* [Supplied information]:
/-- A request word that an operation's row fits runs the operation on the word's own operands (R82, R98). -/
theorem step_of_match {s : State} {op : Op} (hm : s.req &&& op.format.mask = op.matchWord)
    (hwf : (instrOf op (fieldsOf s.req)).wf = true) : step s = exec (instrOf op (fieldsOf s.req)) s :=
  step_of_decode_ok (decode_of_match hm hwf)

/-- The response to a well-formed instruction's request is the one that `exec` answers (R21). -/
theorem eval_encode {i : Instr} {r : Response} (hwf : i.wf = true) (hexec : ∀ s, exec i s = .next (s.respond r)) :
    eval (encode i) = some r.toWord := by
  have hdecode : decode (State.reset.present (encode i)).req = .ok i := decodeOfEncodeIsInstruction i hwf
  rw [eval, step_of_decode_ok hdecode, hexec]
  rfl

/-- The requester gets an OK response (R89). -/
theorem ask_of_answer {i : Instr} {result : Half} {rtag : BitVec 2} {rflag : Bool} (hwf : i.wf = true)
    (hexec : ∀ s, exec i s = answer result rtag rflag s) : ask i = some (Response.ok result rtag rflag).toWord := by
  have heval := eval_encode hwf fun s => (hexec s).trans (answer_eq _ _ _ s)
  simp only [ask, heval, rspStatus_ok, if_true]

/-- The requester reads the low byte of RESULT. -/
theorem askByte_of_answer {i : Instr} {result : Half} {rtag : BitVec 2} {rflag : Bool} (hwf : i.wf = true)
    (hexec : ∀ s, exec i s = answer result rtag rflag s) : askByte i = some (result.setWidth 8) := by
  rw [askByte, ask_of_answer hwf hexec, Option.map_some, rspResult_ok]

/-- The byte of a widened byte is the byte (R9). -/
@[simp] theorem setWidth_zext16 (v : Byte) : (zext16 v).setWidth 8 = v := by
  apply BitVec.eq_of_toNat_eq
  rw [BitVec.toNat_setWidth, zext16_toNat, Nat.mod_eq_of_lt v.isLt]

/-- The byte of a 16-bit result is its number's byte. -/
@[simp] theorem setWidth_half (n : Nat) : (half n).setWidth 8 = BitVec.ofNat 8 n :=
  BitVec.setWidth_ofNat_of_le (by decide) n

/-! ### BCD.ENC and BCD.DEC -/

theorem exec_bcdEnc (a : Byte) (s : State) : exec (.bcdEnc a) s = complete (zext16 (bcd a.toNat)) s := rfl

theorem exec_bcdDec (a : Byte) (s : State) : exec (.bcdDec a) s = complete (half (dec a)) s := rfl

/-- The block's own BCD encoding of a byte. -/
@[simp] theorem askByte_bcdEnc (a : Byte) : askByte (.bcdEnc a) = some (bcd a.toNat) := by
  rw [askByte_of_answer rfl (exec_bcdEnc a), setWidth_zext16]

/-- The block's own BCD decoding of a byte. -/
@[simp] theorem askByte_bcdDec (a : Byte) : askByte (.bcdDec a) = some (BitVec.ofNat 8 (dec a)) := by
  rw [askByte_of_answer rfl (exec_bcdDec a), setWidth_half]

/-- BCD.ENC's answer in the statements' formula (R120). -/
theorem exec_bcdEnc_okWord (a : Byte) (s : State) :
    exec (.bcdEnc a) s = .next { s with rsp := Spec.okWord (Spec.bcd a.toNat) 0 0 } := by
  rw [exec_bcdEnc, complete_okWord, zext16_toNat, bcd_toNat, Spec.bcd]

/-- BCD.DEC's answer in the statements' formula (R122). -/
theorem exec_bcdDec_okWord (a : Byte) (s : State) :
    exec (.bcdDec a) s = .next { s with rsp := Spec.okWord (Spec.dec a.toNat) 0 0 } := by
  have hle := dec_le a
  rw [exec_bcdDec, complete_okWord, half_toNat (by omega), dec_eq, Spec.dec]

/-- Settles O1: a word of BCD.ENC's row runs it on the word's low byte. -/
theorem bcdEncAnswersPackedBcd : Obligations.BcdEncAnswersPackedBcd := by
  refine ⟨exec_bcdEnc_okWord, fun s hrow => ?_⟩
  rw [step_of_match (op := .bcdEnc) hrow rfl, aOf_eq]
  exact exec_bcdEnc_okWord _ s

/-- Settles O2: a word of BCD.DEC's row runs it on the word's low byte. -/
theorem bcdDecAnswersDecimal : Obligations.BcdDecAnswersDecimal := by
  refine ⟨exec_bcdDec_okWord, fun a => ?_, fun s hrow => ?_⟩
  · rw [Spec.dec, ← dec_eq]
    exact dec_le a
  · rw [step_of_match (op := .bcdDec) hrow rfl, aOf_eq]
    exact exec_bcdDec_okWord _ s
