-- ==== Sys2Proof/Machine/Crypto.lean ====
section
/-!
DEFINITION. The standard functions that the spec names and does not restate: AES-256-GCM (R71, R381, R389, R402), SHA-384 (R391) and
HKDF-SHA-384 (R389), as FIPS 197, SP 800-38D, FIPS 180-4, RFC 2104 and RFC 5869 give them (PRESUMED, log entry 5). Bytes are numbers
below 256.
-/

namespace Sys2Proof.Machine

/-- The value of big-endian bytes. -/
def ofBe (bs : List Nat) : Nat := bs.foldl (fun a b => a * 256 + b) 0

/-- A number in `n` bytes, most significant first. -/
def beBytes (n v : Nat) : List Nat := (leBytes n v).reverse

/-- Two byte strings added bit by bit, as far as the shorter goes. -/
def xorBytes (a b : List Nat) : List Nat := List.zipWith (fun x y => x ^^^ y) a b

/-- A byte string cut into blocks of `n`, the last one shorter; `fuel` at least its number of blocks. -/
def blocksOf (n : Nat) : Nat → List Nat → List (List Nat)
  | 0, _ => []
  | fuel + 1, bs => if bs.isEmpty then [] else bs.take n :: blocksOf n fuel (bs.drop n)

/-! ### AES-256 (FIPS 197) -/

/-- The substitution table, 32 entries to a number, the first in the lowest byte. -/
def sboxRows : List Nat := [
  0xC072A49CAFA2D4ADF04759FA7DC982CA76ABD7FE2B670130C56F6BF27B777C63,
  0x75B227EBE28012079A059618C323C7041531D871F1E5A534CCF73F362693FDB7,
  0xCF584C4A39BECB6A5BB1FC20ED00D153842FE329B3D63B52A05A6E1B1A2C8309,
  0xD2F3FF1021DAB6BCF5389D928F40A351A89F3C507F02F94585334D43FBAAEFD0,
  0xDB0B5EDE14B8EE4688902A22DC4F816073195D643D7EA7C41744975FEC130CCD,
  0x08AE7A65EAF4566CA94ED58D6D37C8E779E4959162ACD3C25C2406490A3A32E0,
  0x9E1DC186B95735610EF6034866B53E708A8BBD4B1F74DDE8C6B4A61C2E2578BA,
  0x16BB54B00F2D99416842E6BF0D89A18CDF2855CEE9871E9B948ED9691198F8E1]

/-- The substitution of one byte. -/
def subByte (b : Nat) : Nat := (sboxRows.getD (b / 32) 0 >>> (8 * (b % 32))) % 256

/-- The substitution of the four bytes of a word. -/
def subWord (w : Nat) : Nat := ofBe ((beBytes 4 w).map subByte)

/-- A byte doubled in the field of AES. -/
def xtime (b : Nat) : Nat := if b < 128 then 2 * b else (2 * b) ^^^ 0x11B

/-- The round constant of number `k`, from 1. -/
def rcon (k : Nat) : Nat := Nat.repeat xtime (k - 1) 1

/-- The key schedule continued by `fuel` words; the words so far come newest first. -/
def keyScheduleGo : Nat → List Nat → List Nat
  | 0, ws => ws
  | fuel + 1, ws =>
    let i := ws.length
    let last := ws.getD 0 0
    let t := if i % 8 = 0 then subWord (last % 2 ^ 24 * 256 + last / 2 ^ 24) ^^^ (rcon (i / 8) * 2 ^ 24)
      else if i % 8 = 4 then subWord last else last
    keyScheduleGo fuel ((ws.getD 7 0 ^^^ t) :: ws)

/-- The 60 words of the key schedule of a 256-bit key; a shorter string is followed by zeros. -/
def keySchedule (key : List Nat) : List Nat :=
  (keyScheduleGo 52 (((List.range 8).map (fun i => ofBe ((List.range 4).map (fun j => key.getD (4 * i + j) 0)))).reverse)).reverse

/-- The round key of round `r`, 16 bytes. -/
def roundKey (ws : List Nat) (r : Nat) : List Nat := ((ws.drop (4 * r)).take 4).flatMap (beBytes 4)

/-- SubBytes and ShiftRows of a state held column by column. -/
def subShift (st : List Nat) : List Nat := (List.range 16).map (fun k => subByte (st.getD ((k + 4 * (k % 4)) % 16) 0))

/-- MixColumns of a state. -/
def mixColumns (st : List Nat) : List Nat :=
  (List.range 16).map (fun k =>
    let a := fun (j : Nat) => st.getD (k / 4 * 4 + (k + j) % 4) 0
    xtime (a 0) ^^^ (xtime (a 1) ^^^ a 1) ^^^ a 2 ^^^ a 3)

/-- The cipher of one block of 16 bytes under a key schedule. -/
def aesBlock (ws : List Nat) (block : List Nat) : List Nat :=
  let st := (List.range' 1 13).foldl (fun st r => xorBytes (mixColumns (subShift st)) (roundKey ws r)) (xorBytes block (roundKey ws 0))
  xorBytes (subShift st) (roundKey ws 14)

/-! ### Galois/Counter Mode with a 96-bit nonce and a 128-bit tag (SP 800-38D) -/

/-- The product of two blocks, over the bits of the first from the most significant one. -/
def gfMulGo (x : Nat) : Nat → Nat → Nat → Nat
  | 0, _, z => z
  | n + 1, v, z =>
    gfMulGo x n (if v % 2 = 1 then (v / 2) ^^^ (0xE1 * 2 ^ 120) else v / 2) (if (x >>> n) % 2 = 1 then z ^^^ v else z)

/-- GHASH of blocks of at most 16 bytes, each followed by zeros. -/
def ghash (h : Nat) (bs : List (List Nat)) : Nat :=
  bs.foldl (fun y b => gfMulGo (y ^^^ ofBe ((List.range 16).map (fun i => b.getD i 0))) 128 h 0) 0

/-- A text under the key stream that follows the nonce; it turns plaintext into ciphertext and back. -/
def gcmStream (ws nonce text : List Nat) : List Nat :=
  (blocksOf 16 text.length text).zipIdx.flatMap (fun e => xorBytes e.1 (aesBlock ws (nonce ++ beBytes 4 (e.2 + 2))))

/-- The 16 bytes of the tag over authenticated data and a ciphertext. -/
def gcmTag (ws nonce aad ct : List Nat) : List Nat :=
  let y := ghash (ofBe (aesBlock ws (List.replicate 16 0))) (blocksOf 16 aad.length aad ++ blocksOf 16 ct.length ct
    ++ [beBytes 8 (8 * aad.length) ++ beBytes 8 (8 * ct.length)])
  xorBytes (beBytes 16 y) (aesBlock ws (nonce ++ [0, 0, 0, 1]))

/-- AES-256-GCM: the ciphertext of a text and its tag. -/
def gcmSeal (key nonce aad text : List Nat) : List Nat :=
  let ws := keySchedule key
  let ct := gcmStream ws nonce text
  ct ++ gcmTag ws nonce aad ct

/-- AES-256-GCM opened: the text, where the tag verifies. -/
def gcmOpen (key nonce aad ct tag : List Nat) : Option (List Nat) :=
  let ws := keySchedule key
  if gcmTag ws nonce aad ct = tag then some (gcmStream ws nonce ct) else none

/-! ### SHA-384 (FIPS 180-4), HMAC and HKDF (RFC 2104, RFC 5869) -/

/-- The round constants of SHA-384, first half. -/
def shaK1 : List Nat := [
  0x428A2F98D728AE22, 0x7137449123EF65CD, 0xB5C0FBCFEC4D3B2F, 0xE9B5DBA58189DBBC, 0x3956C25BF348B538,
  0x59F111F1B605D019, 0x923F82A4AF194F9B, 0xAB1C5ED5DA6D8118, 0xD807AA98A3030242, 0x12835B0145706FBE,
  0x243185BE4EE4B28C, 0x550C7DC3D5FFB4E2, 0x72BE5D74F27B896F, 0x80DEB1FE3B1696B1, 0x9BDC06A725C71235,
  0xC19BF174CF692694, 0xE49B69C19EF14AD2, 0xEFBE4786384F25E3, 0x0FC19DC68B8CD5B5, 0x240CA1CC77AC9C65,
  0x2DE92C6F592B0275, 0x4A7484AA6EA6E483, 0x5CB0A9DCBD41FBD4, 0x76F988DA831153B5, 0x983E5152EE66DFAB,
  0xA831C66D2DB43210, 0xB00327C898FB213F, 0xBF597FC7BEEF0EE4, 0xC6E00BF33DA88FC2, 0xD5A79147930AA725,
  0x06CA6351E003826F, 0x142929670A0E6E70, 0x27B70A8546D22FFC, 0x2E1B21385C26C926, 0x4D2C6DFC5AC42AED,
  0x53380D139D95B3DF, 0x650A73548BAF63DE, 0x766A0ABB3C77B2A8, 0x81C2C92E47EDAEE6, 0x92722C851482353B]

/-- The round constants of SHA-384, second half. -/
def shaK2 : List Nat := [
  0xA2BFE8A14CF10364, 0xA81A664BBC423001, 0xC24B8B70D0F89791, 0xC76C51A30654BE30, 0xD192E819D6EF5218,
  0xD69906245565A910, 0xF40E35855771202A, 0x106AA07032BBD1B8, 0x19A4C116B8D2D0C8, 0x1E376C085141AB53,
  0x2748774CDF8EEB99, 0x34B0BCB5E19B48A8, 0x391C0CB3C5C95A63, 0x4ED8AA4AE3418ACB, 0x5B9CCA4F7763E373,
  0x682E6FF3D6B2B8A3, 0x748F82EE5DEFB2FC, 0x78A5636F43172F60, 0x84C87814A1F0AB72, 0x8CC702081A6439EC,
  0x90BEFFFA23631E28, 0xA4506CEBDE82BDE9, 0xBEF9A3F7B2C67915, 0xC67178F2E372532B, 0xCA273ECEEA26619C,
  0xD186B8C721C0C207, 0xEADA7DD6CDE0EB1E, 0xF57D4F7FEE6ED178, 0x06F067AA72176FBA, 0x0A637DC5A2C898A6,
  0x113F9804BEF90DAE, 0x1B710B35131C471B, 0x28DB77F523047D84, 0x32CAAB7B40C72493, 0x3C9EBE0A15C9BEBC,
  0x431D67C49C100D4C, 0x4CC5D4BECB3E42B6, 0x597F299CFC657E2A, 0x5FCB6FAB3AD6FAEC, 0x6C44198C4A475817]

/-- The initial hash value of SHA-384. -/
def shaInit : List Nat := [
  0xCBBB9D5DC1059ED8, 0x629A292A367CD507, 0x9159015A3070DD17, 0x152FECD8F70E5939, 0x67332667FFC00B31, 0x8EB44A8768581511,
  0xDB0C2E0D64F98FA7, 0x47B5481DBEFA4FA4]

/-- A 64-bit word rotated right. -/
def rotr64 (n w : Nat) : Nat := (w / 2 ^ n) ||| (w % 2 ^ n * 2 ^ (64 - n))

/-- The message schedule: the next `fuel` words after a window of 16, which comes oldest first. -/
def shaSchedule : Nat → List Nat → List Nat
  | 0, _ => []
  | fuel + 1, w =>
    let g := fun (i : Nat) => w.getD i 0
    let s0 := rotr64 1 (g 1) ^^^ rotr64 8 (g 1) ^^^ (g 1 / 2 ^ 7)
    let s1 := rotr64 19 (g 14) ^^^ rotr64 61 (g 14) ^^^ (g 14 / 2 ^ 6)
    g 0 :: shaSchedule fuel (w.drop 1 ++ [(s1 + g 9 + s0 + g 0) % 2 ^ 64])

/-- One round on the eight working words. -/
def shaRound (st : List Nat) (kw : Nat) : List Nat :=
  let g := fun (i : Nat) => st.getD i 0
  let e := g 4
  let a := g 0
  let t1 := g 7 + (rotr64 14 e ^^^ rotr64 18 e ^^^ rotr64 41 e) + ((e &&& g 5) ^^^ ((2 ^ 64 - 1 - e) &&& g 6)) + kw
  let t2 := (rotr64 28 a ^^^ rotr64 34 a ^^^ rotr64 39 a) + ((a &&& g 1) ^^^ (a &&& g 2) ^^^ (g 1 &&& g 2))
  [(t1 + t2) % 2 ^ 64, a, g 1, g 2, (g 3 + t1) % 2 ^ 64, e, g 5, g 6]

/-- One block of 128 bytes taken into the hash value. -/
def shaBlock (h : List Nat) (block : List Nat) : List Nat :=
  let w := shaSchedule 80 ((List.range 16).map (fun i => ofBe ((block.drop (8 * i)).take 8)))
  let st := (List.zipWith (fun k x => k + x) (shaK1 ++ shaK2) w).foldl shaRound h
  List.zipWith (fun x y => (x + y) % 2 ^ 64) h st

/-- SHA-384 of a byte string, 48 bytes. -/
def sha384 (bs : List Nat) : List Nat :=
  let m := bs ++ [0x80] ++ List.replicate ((239 - bs.length % 128) % 128) 0 ++ beBytes 16 (8 * bs.length)
  (((blocksOf 128 m.length m).foldl shaBlock shaInit).take 6).flatMap (beBytes 8)

/-- HMAC-SHA-384 under a key of at most 128 bytes. -/
def hmac384 (key text : List Nat) : List Nat :=
  let pad := fun (b : Nat) => (List.range 128).map (fun i => key.getD i 0 ^^^ b)
  sha384 (pad 0x5C ++ sha384 (pad 0x36 ++ text))

/-- HKDF-SHA-384 without a salt, up to 48 bytes of output. -/
def hkdf384 (secret info : List Nat) (n : Nat) : List Nat :=
  (hmac384 (hmac384 (List.replicate 48 0) secret) (info ++ [1])).take n

end Sys2Proof.Machine
end

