-- ==== Sys2Proof/Config.lean ====
section
/-!
DEFINITION. What the spec leaves open: constants without a body, so that no statement can rest on a value of one
(log entry 12). Where the open value may differ from one use to the next, `freeValue` is applied to a counter of the
state; where it depends on data alone, the constant is a function of that data.
-/

namespace Sys2Proof.Config

/-- An open value drawn fresh: applied to the state's counter of draws (log entry 12). -/
opaque freeValue : Nat → Nat

/-- The detail value of an event whose codes the spec names and does not number (log entry 13). -/
opaque eventCause : Nat → Int

/-- The signature r and s that a lane's metrology signer makes over the bytes of a record (R309, log entry 12). -/
opaque signature : Nat → List (Nat × Int) → Nat × Nat

/-- The public key bytes that belong to a signing key's slot and version (R310, log entry 12). -/
opaque publicKey : Nat → Nat → Nat

/-- The tap mask of the maximum-length sequence of a degree, which the maker's table gives and the spec does not (R439, log
entry 12). -/
opaque prbsTaps : Nat → Nat

/-- The identity, `fw_compat` and `fw_compat_min` that an image's bytes carry; the spec does not say where (R370, log entry
12). -/
opaque imageNumbers : List Nat → Nat × Nat × Nat

end Sys2Proof.Config
end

* [What you need to do]:
Restate word for word the entries above, starting at the line with "def subShift (st" and ending at the line with "def gcmStream (ws", inclusive, and no others.

* [Exercise solution]:
def subShift (st : List Nat) : List Nat := (List.range 16).map (fun k => subByte (st.getD ((k + 4 * (k % 4)) % 16) 0))

/-- MixColumns of a state. -/
def mixColumns (st : List Nat) : List Nat :=
  (List.range 16).map (fun k =>
    let a := fun (j : Nat) => st.getD (k / 4 * 4 + (k + j) % 4) 0
    xtime (a 0) ^^^ (xtime (a 1) ^^^ a 1) ^^^ a 2 ^^^ a 3)

/-- The cipher of one block of 16 bytes under a key schedule. -/
def aesBlock (ws : List Nat) (block : List Nat) : List Nat :=
  let st := (List.range' 1 13).foldl (fun st r => xorBytes (mixColumns (subShift st)) (roundKey ws r)) (xorBytes block (roundKey ws 0))
  xorBytes (subShift st) (roundKey ws 14)

/-! ### Galois/Counter Mode with a 96-bit nonce and a 128-bit tag (SP 800-38D) -/

/-- The product of two blocks, over the bits of the first from the most significant one. -/
def gfMulGo (x : Nat) : Nat → Nat → Nat → Nat
  | 0, _, z => z
  | n + 1, v, z =>
    gfMulGo x n (if v % 2 = 1 then (v / 2) ^^^ (0xE1 * 2 ^ 120) else v / 2) (if (x >>> n) % 2 = 1 then z ^^^ v else z)

/-- GHASH of blocks of at most 16 bytes, each followed by zeros. -/
def ghash (h : Nat) (bs : List (List Nat)) : Nat :=
  bs.foldl (fun y b => gfMulGo (y ^^^ ofBe ((List.range 16).map (fun i => b.getD i 0))) 128 h 0) 0

/-- A text under the key stream that follows the nonce; it turns plaintext into ciphertext and back. -/
def gcmStream (ws nonce text : List Nat) : List Nat :=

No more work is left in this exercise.